[lake/hudi] Introduce Hudi LakeCatalog to create table by fhan688 · Pull Request #3395 · apache/fluss

fhan688 · 2026-05-28T10:39:18Z

Purpose

Linked issue: #3275

This PR introduces the Hudi LakeCatalog implementation, enabling Fluss to create tables in Hudi data lake storage. This aligns with the existing Paimon and Iceberg lake catalog support, completing the trio of supported lake formats for table creation.

Brief change log

New modules & classes (`fluss-lake/fluss-lake-hudi`):

HudiLakeCatalog: Implements LakeCatalog interface, supporting both HMS (Hive Metastore) and DFS (filesystem) catalog modes. Handles table creation with schema compatibility check for crash-recovery idempotency, automatic database creation, and system column (__bucket, __offset, __timestamp) appending.
FlussDataTypeToHudiDataType: Implements DataTypeVisitor to convert Fluss data types to Flink types (Hudi's type system). Handles LocalZonedTimestampType specially: maps to BIGINT under HMS mode, TIMESTAMP_WITH_LOCAL_TIME_ZONE under DFS mode.
HudiConversions: Core conversion utility. Converts Fluss TablePath → Hudi ObjectPath, TableDescriptor → ResolvedSchema / Hudi table properties. Validates HUDI_UNSETTABLE_OPTIONS (6 protected options that Fluss auto-manages), checks system column name conflicts, and handles property prefix rewriting (hudi.xxx → xxx, others → fluss.xxx).
HudiCatalogUtils: Factory for creating Hudi Catalog instances (HoodieHiveCatalog for HMS, HoodieCatalog for DFS). Uses copied Configuration to avoid mutating the original.

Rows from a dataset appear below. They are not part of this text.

-- ==== Sys2Proof/Word.lean ====
section
/-! DEFINITION. The widths the block's registers have (00_scope.md R6): every value is an unsigned
integer of a stated width, and arithmetic wraps at the width of the destination. -/

namespace Sys2Proof

/-- A byte of a datagram or of an array (R7). -/
abbrev Byte := BitVec 8

/-- A 16-bit register or header field. -/
abbrev Half := BitVec 16

/-- A 32-bit register, header field or command word. -/
abbrev Word := BitVec 32

end Sys2Proof
end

Modifications to existing modules (`fluss-flink/fluss-flink-common`):

LakeFlinkCatalog: Adds HUDI branch in getLakeCatalog() with a new HudiCatalogFactory inner class that uses reflection to instantiate Hudi catalog (mirroring the Iceberg pattern to avoid compile-time dependency on hudi-flink-bundle).
LakeTableFactory: Adds HUDI branch in getLakeTableFactory() with getHudiFactory() that reflectively loads HoodieTableFactory.
HudiLakeStorage: Replaces the UnsupportedOperationException in createLakeCatalog() with new HudiLakeCatalog(hudiConfig) to wire the SPI path.

Key design decisions:

Aspect	Decision
Table type mapping	PK table → MERGE_ON_READ, Log table → COPY_ON_WRITE
Index strategy	BUCKET index type, aligned with Fluss's bucketing model
Dependency isolation	Hudi bundle loaded via reflection/plugin classloader (no compile-time dependency in fluss-flink-common)
Catalog mode	Supports hms (Hive Metastore) and dfs (filesystem)
Property rewriting	hudi. prefix stripped; non-hudi properties prefixed with fluss.
Idempotency	Schema-compatible duplicate creation is treated as success for crash recovery

Tests

HudiLakeCatalogTest (14 test cases):

testPropertyPrefixRewriting — verifies hudi.xxx → xxx and non-hudi → fluss.xxx prefix rewriting
testCreatePrimaryKeyTable — PK table (MOR) creation with system columns and primary key
testCreateLogTable — Log table (COW) creation with record key from customProperties
testIsHudiSchemaCompatibleWithSameSchema — compatible schemas return true
testIsHudiSchemaCompatibleWithDifferentColumnCount — different column count returns false
testIsHudiSchemaCompatibleWithDifferentColumnName — different column name returns false
testIsHudiSchemaCompatibleWithDifferentColumnType — different column type returns false
testCreateDuplicateTableWithCompatibleSchema — duplicate creation with compatible schema is idempotent
testCreateDuplicateTableWithIncompatibleSchema — duplicate creation with incompatible schema throws TableAlreadyExistException
testUnsettableOptionInPropertiesThrowsException — protected option in properties throws InvalidConfigException
testUnsettableOptionInCustomPropertiesThrowsException — protected option in customProperties throws InvalidConfigException
testNonProtectedHudiOptionPassesValidation — non-protected option passes validation
testSystemColumnBucketConflictThrowsException — __bucket conflict throws InvalidTableException
testSystemColumnOffsetConflictThrowsException — __offset conflict throws InvalidTableException
testSystemColumnTimestampConflictThrowsException — __timestamp conflict throws InvalidTableException

API and Format

No API or storage format changes. This PR only adds new implementations for the existing LakeCatalog and LakeStorage SPI interfaces.

Documentation

A new feature — Hudi lake catalog support for table creation. Will need documentation updates for the Hudi integration guide.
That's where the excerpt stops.